Gonionota prolectans

Scientific classification
- Kingdom: Animalia
- Phylum: Arthropoda
- Class: Insecta
- Order: Lepidoptera
- Family: Depressariidae
- Genus: Gonionota
- Species: G. prolectans
- Binomial name: Gonionota prolectans (Meyrick, 1926)
- Synonyms: Hypercallia prolectans Meyrick, 1926;

= Gonionota prolectans =

- Authority: (Meyrick, 1926)
- Synonyms: Hypercallia prolectans Meyrick, 1926

Species of moth

Gonionota prolectans is a moth in the family Depressariidae. It was described by Edward Meyrick in 1926. It is found in Colombia.
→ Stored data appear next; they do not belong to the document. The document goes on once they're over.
/-- The link test of the unit routers after a link of the unit mesh is down (R524): its outcome is physical, and a free value decides it. -/
def judgeUnitLink (c : Nat) (s : State) : State :=
  let (w, s) := takeFree s
  if w % 2 = 1 then routerFailed c s else s

/-- LINK_DOWN (R344, R367, R524): port 0 to 3 is the cluster-mesh link of that port, port 4 the link of the unit level between two nodes. -/
def execLinkDown (c port : Nat) (ends : Nat × Nat) (s : State) : Host.Outcome State Fault Refusal :=
  let row := linkRow c ends.1 ends.2 s
  let b := if port < 4 then port else 4 + row
  let down := rb (.clu c) 0x320 b s
  if 4 < port ∨ (if port < 4 then down else !unitLink ends.1 ends.2 || unitDown c ends.1 ends.2 s) then .next s
  else
    let s := if port < 4 then dropHeld c port s
      else updClu c (fun cl => { cl with
        umDown := (ends.1, ends.2, row) :: (if down then cl.umDown else cl.umDown.filter (fun e => e.2.2 ≠ row)) }) s
    let s := wb (.clu c) 0x320 b true s
    let s := fire 73 (writeRec { kind := 0x0B, cluster := c, pitch := pitchOfClu c s } s)
    .next (if port < 4 then judgeLink c ((neighbour c port).getD anon) s else judgeUnitLink c s)

/-- CLUSTER_FENCE (R345). -/
def execClusterFence (q : Requester) (c : Nat) (s : State) : Host.Outcome State Fault Refusal :=
  .next (guardWrite q (.clu c) 0x314 (rfenceWrite c true) s)

end Sys2Proof.Machine
end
The wingspan is 23–24 mm. The forewings are brown, on the costal half more or less suffused crimson except towards the termen and with an undefined patch of crimson-yellowish suffusion towards the costa somewhat before the middle, its anterior edge forming a small more distinct yellow spot. The second discal stigma is minute and white and there is a white semifusiform mark on the costa about three-fourths. The veins tend to be marked with very fine dark fuscous lines, with a stronger streak on 1b. There is also a suffused white terminal line, with some irroration preceding it. The hindwings are grey.